Part of Lesson Plan: Personal and Media Bias
Activity Overview / Details
By assuming the role of a political marketer, students will learn about a specific piece of legislation or important governmental policy, including historical context, arguments for and against, and ultimate impact. Students will also understand the impact of word choice in constructing a persuasive argument, as well as the impact of modern marketing techniques on citizens’ knowledge about issues.
Student Handout: What Difference Does A Name Make?
Remind students of what Frank Luntz does:
“Frank Luntz doesn’t do issues, he does language around issues. He figures out what words will best sell an issue and he polls them and he tests them and he focus groups them and he comes up, issue by issue, with how to talk about it and how not to talk about it.”
Then tell students that they are each going to become a political strategist like Frank Luntz, but without using focus groups. Also let them know that each will be assigned a specific policy or piece of legislation to “wordsmith.”

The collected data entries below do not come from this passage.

/-- `ROOT` by the queue's count (R36, R54). -/
theorem rootWord_eq (s : State) :
    rootWord s = if s.qcnt = 1#9 then s.nnode.setWidth 32 - 1#32 else 0xFFFFFFFF#32 := by
  simp only [rootWord, rootValid_eq, decide_eq_true_eq]

/-- Settles O18: each number's row of the register map, and the fault or the drop of a number that has none. -/
theorem rdReturnsTheRegister : Obligations.RdReturnsTheRegister := by
  unfold Obligations.RdReturnsTheRegister
  refine ⟨assemble_setWidth (by decide) 0x02#8, rejectsReserved_reservedMask (op := 0x02#8) rfl, fun s => ?_⟩
  have hreads {r : Byte} {v : Word} (h : registerValue s r = some v) : Reads s r v := reads_of_registerValue h
  have hroot : registerValue s 0x0A#8 =
      some (if s.qcnt = 1#9 then s.nnode.setWidth 32 - 1#32 else 0xFFFFFFFF#32) := congrArg some (rootWord_eq s)
  exact ⟨hreads rfl, hreads rfl, hreads rfl, hreads rfl, hreads rfl, hreads rfl, hreads rfl, hreads rfl, hreads rfl,
    hreads rfl, hreads hroot, hreads rfl, hreads rfl, hreads rfl, hreads rfl, hreads rfl, hreads rfl, hreads rfl,
    fun r hr => ⟨fun he => (exec_rd r s).trans (runAlways_error he (readRegister_error hr)),
      fun he => (exec_rd r s).trans (runAlways_dropped he (readRegister_error hr))⟩⟩

end Sys2Proof.Machine
end

section
/-! The statements of 60_exceptions.md: what a fault leaves, and what the fault state executes (R255 to R258). -/

namespace Sys2Proof.Machine

open Sys2Proof.Safety

variable {s : State} {cw : Word} {rest : List Word}

/-- The one spelling of an `RD` word (R101, R104). -/
theorem encode_rd (r : Byte) : encode (.rd r) = 0x02000000#32 ||| r.setWidth 32 :=
  assemble_setWidth (by decide) 0x02#8 r

/-- An accepted word is the spelling of its command, so a command's fault entry records the word itself (R256). -/
theorem encode_of_decodeWord {i : Instr} (h : decodeWord cw = .ok i) : encode i = cw := by
  obtain ⟨-, hcw⟩ := encodeInvertsDecode cw i h
  exact hcw

/-- Outside the fault state a step takes no fault, or takes one and has no other effect (R255, R256). -/
theorem step_of_err_zero (hs : s.err = 0#8) (hp : s.pending = cw :: rest) : ∃ t, step s = .next t ∧
    (t.err = 0#8 ∨ ∃ e, t = afterFault (faultNumber e) cw { s with pending := rest }) := by
  cases hd : decodeWord cw with
  | error e => exact ⟨_, step_takes_fault hd hs hp, .inr ⟨e, rfl⟩⟩
  | ok i =>
    obtain ⟨t, ht⟩ := exec_next i { s with pending := rest }
    refine ⟨t, (step_of_decoded hp hd).trans ht, ?_⟩
    by_cases hterr : t.err = 0#8
    · exact .inl hterr
    · rw [← encode_of_decodeWord hd]
      exact .inr (afterFault_of_exec ht hs hterr)

/-- In the fault state a word the decoder rejects is dropped (R105, R257). -/
theorem step_drops_rejected {e : FaultCode} (hd : decodeWord cw = .error e) (hs : s.err ≠ 0#8)
    (hp : s.pending = cw :: rest) : step s = .next (countCommand { s with pending := rest }) :=
  (step_of_rejected hp hd).trans (rejectWord_of_err_ne (s := { s with pending := rest }) hs e cw)

/-- In the fault state a command other than `RST` and a legal `RD` is dropped (R257). -/
theorem exec_dropped {i : Instr} (hs : s.err ≠ 0#8) (hrst : i ≠ .rst) (hrd : ∀ r : Byte, r.toNat ≤ 0x11 → i ≠ .rd r) :
    exec i s = .next (countCommand s) := by
  rcases exec_shape i with rfl | ⟨r, rfl⟩ | ⟨rule, hrule⟩
  · exact absurd rfl hrst
  · have hr : 0x11 < r.toNat := not_le.mp fun hr => hrd r hr rfl
    exact runAlways_dropped hs (readRegister_error hr)
  · exact (hrule s).trans (runCommand_dropped hs)

/-- Settles O8: the words of `RST` and of a legal `RD` have one spelling each, and every other word is rejected by the
decoder or is a command the fault state drops. -/
theorem faultStateDropsCommands : Obligations.FaultStateDropsCommands := by
  unfold Obligations.FaultStateDropsCommands
  refine fun s cw rest hs hp => ⟨fun hcw => ?_, fun r hcw hr => ?_, fun hrst hrd => ?_⟩
  · exact step_of_decoded hp (decodeWord_rst_iff.mpr hcw)
  · obtain ⟨v, hv⟩ := Option.isSome_iff_exists.mp ((registerValue_isSome s r).mpr hr)
    have hd : decodeWord cw = .ok (.rd r) := by
      rw [hcw, ← encode_rd]
      exact decodeInvertsEncode (.rd r) rfl
    exact ⟨v, hv, (step_of_decoded hp hd).trans (reads_of_registerValue (s := { s with pending := rest }) hv)⟩
  · cases hd : decodeWord cw with
    | error e => exact step_drops_rejected hd hs hp
    | ok i =>
      refine (step_of_decoded hp hd).trans (exec_dropped (s := { s with pending := rest }) hs ?_ ?_)
      · rintro rfl
        exact hrst (decodeWord_rst_iff.mp hd)
      · rintro r hr rfl
        exact hrd r hr ((encode_of_decodeWord hd).symm.trans (encode_rd r))

/-- In the fault state the reset clears the fault record, and no other word changes it (R257, R258). -/
theorem step_of_err_ne_zero (hs : s.err ≠ 0#8) (hp : s.pending = cw :: rest) : ∃ t, step s = .next t ∧
    ((t.err = s.err ∧ t.errCmd = s.errCmd ∧ t.errIdx = s.errIdx) ∨
      (cw = 0x01000000#32 ∧ t = { State.reset with pending := rest })) := by
  obtain ⟨hreset, hread, hdrop⟩ := faultStateDropsCommands s cw rest hs hp
  by_cases hrst : cw = 0x01000000#32
  · exact ⟨_, hreset hrst, .inr ⟨hrst, rfl⟩⟩
  · by_cases hrd : ∃ r : Byte, r.toNat ≤ 0x11 ∧ cw = 0x02000000#32 ||| r.setWidth 32
    · obtain ⟨r, hr, hcw⟩ := hrd
      obtain ⟨v, -, hstep⟩ := hread r hcw hr
      exact ⟨_, hstep, .inl ⟨rfl, rfl, rfl⟩⟩
    · exact ⟨_, hdrop hrst fun r hr hcw => hrd ⟨r, hr, hcw⟩, .inl ⟨rfl, rfl, rfl⟩⟩
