-- ==== Sys2Proof/Syntax.lean ====
section
/-! DEFINITION. The syntax of the WH8100: one constructor for every row of the opcode table. Constructors of the
eight slots carry the fields of their encoding (R122, R139, R179, R194, R205, R216, R231, R241); the events of the
table, which have no encoding, carry what tells one occurrence from another (which context, which access). -/

namespace Sys2Proof
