/-- The slot an operation is encoded in; an event has none. -/
def slotOf : Instr → Option Nat
  | .nopCtl _ _ _ _ => some 0
  | .prep _ _ _ _ _ _ => some 0
  | .prepc _ _ _ _ _ _ => some 0
  | .prepr _ _ _ _ _ => some 0
  | .prepi _ _ _ _ _ _ _ => some 0
  | .loop _ _ _ _ _ _ _ => some 0
  | .loopi _ _ _ _ _ _ _ => some 0
  | .budget _ _ _ _ _ => some 0
  | .mark _ _ _ _ _ => some 0
  | .sync _ _ _ _ _ => some 0
  | .spawn _ _ _ _ _ _ _ => some 0
  | .susp _ _ _ _ _ => some 0
  | .qnew _ _ _ _ _ _ => some 0
  | .qwait _ _ _ _ => some 0
  | .qborrow _ _ _ _ _ => some 0
  | .qsplit _ _ _ _ _ => some 0
  | .qjoin _ _ _ _ _ => some 0
  | .qret _ _ _ _ => some 0
  | .waitte _ _ _ _ _ _ => some 0
  | .drainw _ _ _ _ => some 0
  | .trap _ _ _ _ _ => some 0
  | .rft _ _ => some 0
  | .nopInt => some 1
  | .add _ _ _ _ _ _ => some 1
  | .addN _ _ _ _ _ _ => some 1
  | .addP _ _ _ _ _ _ => some 1
  | .sub _ _ _ _ _ _ => some 1
  | .subN _ _ _ _ _ _ => some 1
  | .subP _ _ _ _ _ _ => some 1
  | .mul _ _ _ _ _ _ => some 1
  | .mulN _ _ _ _ _ _ => some 1
  | .mulP _ _ _ _ _ _ => some 1
  | .min _ _ _ _ _ _ => some 1
  | .minN _ _ _ _ _ _ => some 1
  | .minP _ _ _ _ _ _ => some 1
  | .max _ _ _ _ _ _ => some 1
  | .maxN _ _ _ _ _ _ => some 1
  | .maxP _ _ _ _ _ _ => some 1
  | .abs _ _ _ _ => some 1
  | .absN _ _ _ _ => some 1
  | .absP _ _ _ _ => some 1
  | .neg _ _ _ _ => some 1
  | .negN _ _ _ _ => some 1
  | .negP _ _ _ _ => some 1
  | .mov _ _ _ _ => some 1
  | .movN _ _ _ _ => some 1
  | .movP _ _ _ _ => some 1
  | .addi _ _ _ _ => some 1
  | .addiN _ _ _ _ => some 1
  | .addiP _ _ _ _ => some 1
  | .muli _ _ _ _ => some 1
  | .muliN _ _ _ _ => some 1
  | .muliP _ _ _ _ => some 1
  | .and _ _ _ _ _ _ => some 1
  | .or _ _ _ _ _ _ => some 1
  | .xor _ _ _ _ _ _ => some 1
  | .shl _ _ _ _ _ _ => some 1
  | .shr _ _ _ _ _ _ => some 1
  | .sar _ _ _ _ _ _ => some 1
  | .eq _ _ _ _ _ _ => some 1
  | .eqN _ _ _ _ _ => some 1
  | .eqP _ _ _ _ _ => some 1
  | .ne _ _ _ _ _ _ => some 1
  | .neN _ _ _ _ _ => some 1
  | .neP _ _ _ _ _ => some 1
  | .lt _ _ _ _ _ _ => some 1
  | .ltN _ _ _ _ _ => some 1
  | .ltP _ _ _ _ _ => some 1
  | .le _ _ _ _ _ _ => some 1
  | .leN _ _ _ _ _ => some 1
  | .leP _ _ _ _ _ => some 1
  | .eqi _ _ _ _ => some 1
  | .eqiN _ _ _ => some 1
  | .eqiP _ _ _ => some 1
  | .nei _ _ _ _ => some 1
  | .neiN _ _ _ => some 1
  | .neiP _ _ _ => some 1
  | .lti _ _ _ _ => some 1
  | .ltiN _ _ _ => some 1
  | .ltiP _ _ _ => some 1
  | .lei _ _ _ _ => some 1
  | .leiN _ _ _ => some 1
  | .leiP _ _ _ => some 1
  | .gti _ _ _ _ => some 1
  | .gtiN _ _ _ => some 1
  | .gtiP _ _ _ => some 1
  | .gei _ _ _ _ => some 1
  | .geiN _ _ _ => some 1
  | .geiP _ _ _ => some 1
  | .dlo _ _ _ _ => some 1
  | .dhi _ _ _ _ => some 1
  | .dsize _ _ _ _ => some 1
  | .dmid _ _ _ _ => some 1
  | .dset _ _ _ _ _ _ => some 1
  | .dfull _ _ => some 1
  | .single _ _ _ _ => some 1
  | .div _ _ _ _ _ _ => some 1
  | .rem _ _ _ _ _ _ => some 1
  | .ckpt _ => some 1
  | .roll _ => some 1
  | .commit _ => some 1
  | .nopAdr => some 2
  | .adda _ _ _ _ => some 2
  | .suba _ _ _ _ => some 2
  | .mula _ _ _ _ => some 2
  | .anda _ _ _ _ => some 2
  | .ora _ _ _ _ => some 2
  | .xora _ _ _ _ => some 2
  | .shla _ _ _ _ => some 2
  | .shra _ _ _ _ => some 2
  | .sara _ _ _ _ => some 2
  | .addai _ _ _ _ => some 2
  | .li _ _ _ => some 2
  | .shlai _ _ _ _ => some 2
  | .cmpa _ _ _ _ _ => some 2
  | .cmpai _ _ _ _ _ => some 2
  | .plogic _ _ _ _ => some 2
  | .pset _ _ => some 2
  | .arm _ _ _ => some 2
  | .armm _ _ => some 2
  | .mlogic _ _ _ _ _ => some 2
  | .mcnt _ _ _ => some 2
  | .mfirst _ _ _ => some 2
  | .mfill _ _ _ => some 2
  | .mfromp _ _ _ => some 2
  | .movka _ _ _ => some 2
  | .movak _ _ _ => some 2
  | .sela _ _ _ _ _ => some 2
  | .ldelta _ _ _ _ => some 2
  | .getlc _ _ _ => some 2
  | .movs _ _ _ => some 2
  | .movg _ _ _ => some 2
  | .nopVec => some 3
  | .vaddF _ _ _ _ _ _ => some 3
  | .vsubF _ _ _ _ _ _ => some 3
  | .vmulF _ _ _ _ _ _ => some 3
  | .vfmaF _ _ _ _ _ _ => some 3
  | .vfmsF _ _ _ _ _ _ => some 3
  | .vminF _ _ _ _ _ _ => some 3
  | .vmaxF _ _ _ _ _ _ => some 3
  | .vabsF _ _ _ _ => some 3
  | .vnegF _ _ _ _ => some 3
  | .vrcpF _ _ _ _ => some 3
  | .vrsqF _ _ _ _ => some 3
  | .vexp2F _ _ _ _ => some 3
  | .vlog2F _ _ _ _ => some 3
  | .vcmpeqF _ _ _ _ _ _ => some 3
  | .vcmpltF _ _ _ _ _ _ => some 3
  | .vcmpleF _ _ _ _ _ _ => some 3
  | .vaddI _ _ _ _ _ _ => some 3
  | .vsubI _ _ _ _ _ _ => some 3
  | .vmulI _ _ _ _ _ _ => some 3
  | .vminI _ _ _ _ _ _ => some 3
  | .vmaxI _ _ _ _ _ _ => some 3
  | .vand _ _ _ _ _ _ => some 3
  | .vor _ _ _ _ _ _ => some 3
  | .vxor _ _ _ _ _ _ => some 3
  | .vshl _ _ _ _ _ _ => some 3
  | .vshr _ _ _ _ _ _ => some 3
  | .vsar _ _ _ _ _ _ => some 3
  | .vcmpeqI _ _ _ _ _ _ => some 3
  | .vcmpltI _ _ _ _ _ _ => some 3
  | .vcvtFi _ _ _ _ => some 3
  | .vcvtIf _ _ _ _ => some 3
  | .vpkbf _ _ _ _ _ _ => some 3
  | .vunbf _ _ _ _ _ => some 3
  | .vcvtn _ _ _ _ _ => some 3
  | .vcvtw _ _ _ _ _ => some 3
  | .vmov _ _ _ _ => some 3
  | .vsel _ _ _ _ _ _ => some 3
  | .vbca _ _ _ _ => some 3
  | .vbck _ _ _ _ => some 3
  | .vperm _ _ _ _ _ _ => some 3
  | .vext _ _ _ _ _ => some 3
  | .vins _ _ _ _ _ => some 3
  | .viota _ _ => some 3
  | .vsumx _ _ _ _ => some 3
  | .vmaxr _ _ _ _ => some 3
  | .vminr _ _ _ _ => some 3
  | .vsumi _ _ _ _ => some 3
  | .nopIvl => some 4
  | .qadd _ _ _ _ => some 4
  | .qsub _ _ _ _ => some 4
  | .qmul _ _ _ _ => some 4
  | .qfma _ _ _ _ _ => some 4
  | .qdiv _ _ _ _ => some 4
  | .qsqr _ _ _ => some 4
  | .qsqrt _ _ _ => some 4
  | .qrelu _ _ _ => some 4
  | .qmax _ _ _ _ => some 4
  | .qmin _ _ _ _ => some 4
  | .qneg _ _ _ => some 4
  | .qabs _ _ _ => some 4
  | .qexp _ _ _ => some 4
  | .qmeet _ _ _ _ => some 4
  | .qhull _ _ _ _ => some 4
  | .qmid _ _ _ => some 4
  | .qwid _ _ _ => some 4
  | .qbis _ _ _ => some 4
  | .qmake _ _ _ _ _ => some 4
  | .qpoint _ _ _ _ => some 4
  | .qlo _ _ _ _ => some 4
  | .qhi _ _ _ _ => some 4
  | .qent _ _ => some 4
  | .qemp _ _ => some 4
  | .qbca _ _ _ => some 4
  | .qcmp _ _ _ _ _ => some 4
  | .qtest _ _ _ _ _ => some 4
  | .qaddC _ _ _ _ => some 4
  | .qsubC _ _ _ _ => some 4
  | .qmulC _ _ _ _ => some 4
  | .qfmaC _ _ _ _ _ => some 4
  | .qsqrC _ _ _ => some 4
  | .qreluC _ _ _ => some 4
  | .qmaxC _ _ _ _ => some 4
  | .qexpC _ _ _ => some 4
  | .qleC _ _ _ => some 4
  | .qstat _ _ _ => some 4
  | .nopMem => some 5
  | .ldsV _ _ _ _ => some 5
  | .stsV _ _ _ _ => some 5
  | .ldsQ _ _ _ _ => some 5
  | .stsQ _ _ _ _ => some 5
  | .ldsK _ _ _ _ => some 5
  | .stsK _ _ _ _ => some 5
  | .ldsA _ _ _ _ => some 5
  | .stsA _ _ _ _ => some 5
  | .ldsVx _ _ _ _ => some 5
  | .stsVx _ _ _ _ => some 5
  | .ldgA _ _ _ _ _ => some 5
  | .stgA _ _ _ _ _ => some 5
  | .ldgV _ _ _ _ _ => some 5
  | .stgV _ _ _ _ _ => some 5
  | .ldgK _ _ _ _ _ => some 5
  | .ldgKN _ _ _ _ _ => some 5
  | .aadd _ _ _ _ _ => some 5
  | .amax _ _ _ _ _ => some 5
  | .amin _ _ _ _ _ => some 5
  | .axch _ _ _ _ _ => some 5
  | .acas _ _ _ _ _ => some 5
  | .amaxf _ _ _ _ _ => some 5
  | .amaxrst _ _ _ _ => some 5
  | .xadd _ _ _ => some 5
  | .xaddv _ _ _ => some 5
  | .xrd _ _ _ _ => some 5
  | .xrdv _ _ _ _ => some 5
  | .xclr _ _ _ => some 5
  | .fenceAcq _ _ => some 5
  | .fenceRel _ _ => some 5
  | .fenceFull _ _ => some 5
  | .push _ _ _ => some 5
  | .pusht _ _ _ _ => some 5
  | .pushqw _ _ _ _ => some 5
  | .pop _ _ _ => some 5
  | .pushr _ _ _ => some 5
  | .popr _ _ _ => some 5
  | .cbinv _ _ => some 5
  | .nopMtx => some 6
  | .claim _ _ => some 6
  | .release _ => some 6
  | .ldw _ _ _ => some 6
  | .swpw => some 6
  | .acc _ _ _ _ => some 6
  | .accz _ _ _ _ => some 6
  | .drain _ _ _ _ _ => some 6
  | .drainF32 _ _ _ => some 6
  | .nopCpy => some 7
  | .cg2s _ _ _ _ => some 7
  | .cg2sDc _ _ _ => some 7
  | .cs2g _ _ _ _ => some 7
  | .cs2gDc _ _ _ => some 7
  | .cg2o _ _ _ _ => some 7
  | .cs2o _ _ _ _ => some 7
  | .cg2g _ _ _ _ => some 7
  | .cg2gDc _ _ _ => some 7
  | .cxred _ _ _ _ => some 7
  | .cxredDc _ _ _ => some 7
  | .tset _ _ => some 7
  | .tdrain _ _ => some 7
  | .gidx _ => some 7
  | .gather _ _ _ _ => some 7
  | .gend => some 7
  | .loadLanding _ _ => none
  | .writeDrained _ _ => none
  | .divRemWrite _ _ => none
  | .scatterGatherDone _ _ => none
  | .copySectorLands _ _ _ => none
  | .gatherRowLands _ _ => none
  | .pageWalk _ _ _ => none
  | .pageResponse _ _ _ _ => none
  | .overlayLoaded _ => none
  | .overlayPrefetch _ _ => none
  | .park _ => none
  | .budgetovr _ => none
  | .barrierRestart _ => none
  | .enginesEmpty _ => none
  | .dispatch _ => none
  | .gangDispatch _ _ => none
  | .spawnAcceptance _ => none
  | .queueDelivery _ _ => none
  | .entryReturn _ _ => none
  | .hearthQnew _ => none
  | .hearthBorrow _ => none
  | .hearthReturn _ => none
  | .hearthQwait _ => none
  | .queueWindowWrite _ _ _ => none
  | .bindpasid _ => none
  | .preempt _ => none
  | .preemptHalt _ => none
  | .preemptCompletion => none
  | .inval _ => none
  | .qmode _ => none
  | .descinv _ => none
  | .temper _ => none
  | .route _ => none
  | .attest _ => none
  | .fring _ => none
  | .kill _ => none
  | .reset _ => none
  | .elog _ => none
  | .badcmd _ => none
  | .frp _ => none
  | .erp _ => none
  | .registerWrite _ _ => none
  | .dstat _ _ => none
  | .debugStopRequest _ => none
  | .debugResume _ => none
  | .debuggerRegisterWrite _ _ _ => none
  | .debugMemoryAccess _ _ => none
  | .sampleRecord _ => none
  | .spdmRequest _ => none
  | .hostMemoryAccess _ _ => none
  | .peerRequest _ _ => none
  | .boot => none
  | .functionLevelReset => none
  | .temperTick => none
  | .boostStep _ => none
  | .patrolScrub _ _ => none
  | .flitCrcRetry _ => none
  | .linkRetrain _ => none
  | .portDown _ => none
  | .portUp _ => none
  | .registerStateLost _ => none
  | .coreLogicError _ => none
  | .fabricError _ => none
  | .unassignedEncoding _ _ _ => none
  | .evictionCompletes _ => none
  | .imageRestored _ => none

Help students practice what their process might be like by discussing two phrases that Luntz introduced into debates over U.S. policies: “Global Warming” became “Climate Change” “Estate Tax” became “Death Tax”. Ask students to consider: Is the phrase truthful or does it mask the content of the policy or legislation? Which target audiences are likely to see the phrase as accurate? Which target audiences are likely to see the phrase as misleading?
Divide students into small groups (three to four). Decide ahead of time whether every group will work on the same issue or whether each group will be assigned a different issue. Choose the policies or pieces of legislation you will assign according to what you are covering in your core curriculum. For example, if you are studying pre-Civil War America, you might assign students to examine the Homestead Act (1862).
Other options that would work well for this exercise might include (but are not limited to):
Pre-Civil War Monroe Doctrine (1823) Emancipation Proclamation (1863)
1900-1945 Selective Service Act (1917) Sedition Act (1918) Prohibition (1920-1933) Emergency Quota (Johnson) Act (1921) Social Security Act (1935)
1946-1979 Internal Security (McCarran) Act (1950) Peace Corps (founded 1961) Voting Rights Act (1965) Affirmative Action (1970s) Equal Rights Amendment (approved by Congress and sent to states for ratification 1972)
1980-Current Patriot Act (2002) Clear Skies Initiative (2002) No Child Left Behind (2002)
Students should research the policy or Act they have been assigned so that they know enough about the topic to answer the questions on the Student Handout included in this guide. You may wish to distribute two copies of the Handout to each student –one for notes and one for the final copy to be turned in at the end of the lesson.
Once students are clear about the historical facts, they might divide responsibilities and brainstorm how different demographic groups might re-craft the name of the Act or policy. For example, white settlers who were eligible to get land from the Homestead Act would likely want to keep the title, but Native American tribes whose land was confiscated for those settlers might prefer a title like “Indian Displacement Act.” In addition, Ranchers who saw the potential of farmers controlling the land as an infringement on their rights to open-range grazing might opt for something like the “Farming Rights Extension Act” or the “Anti-Grazing Act.”
Let students know that they will be asked to present their final recommendations in a video or multi-media presentation on whether to keep or change the name to the rest of the class, and that every group member must be involved in that presentation.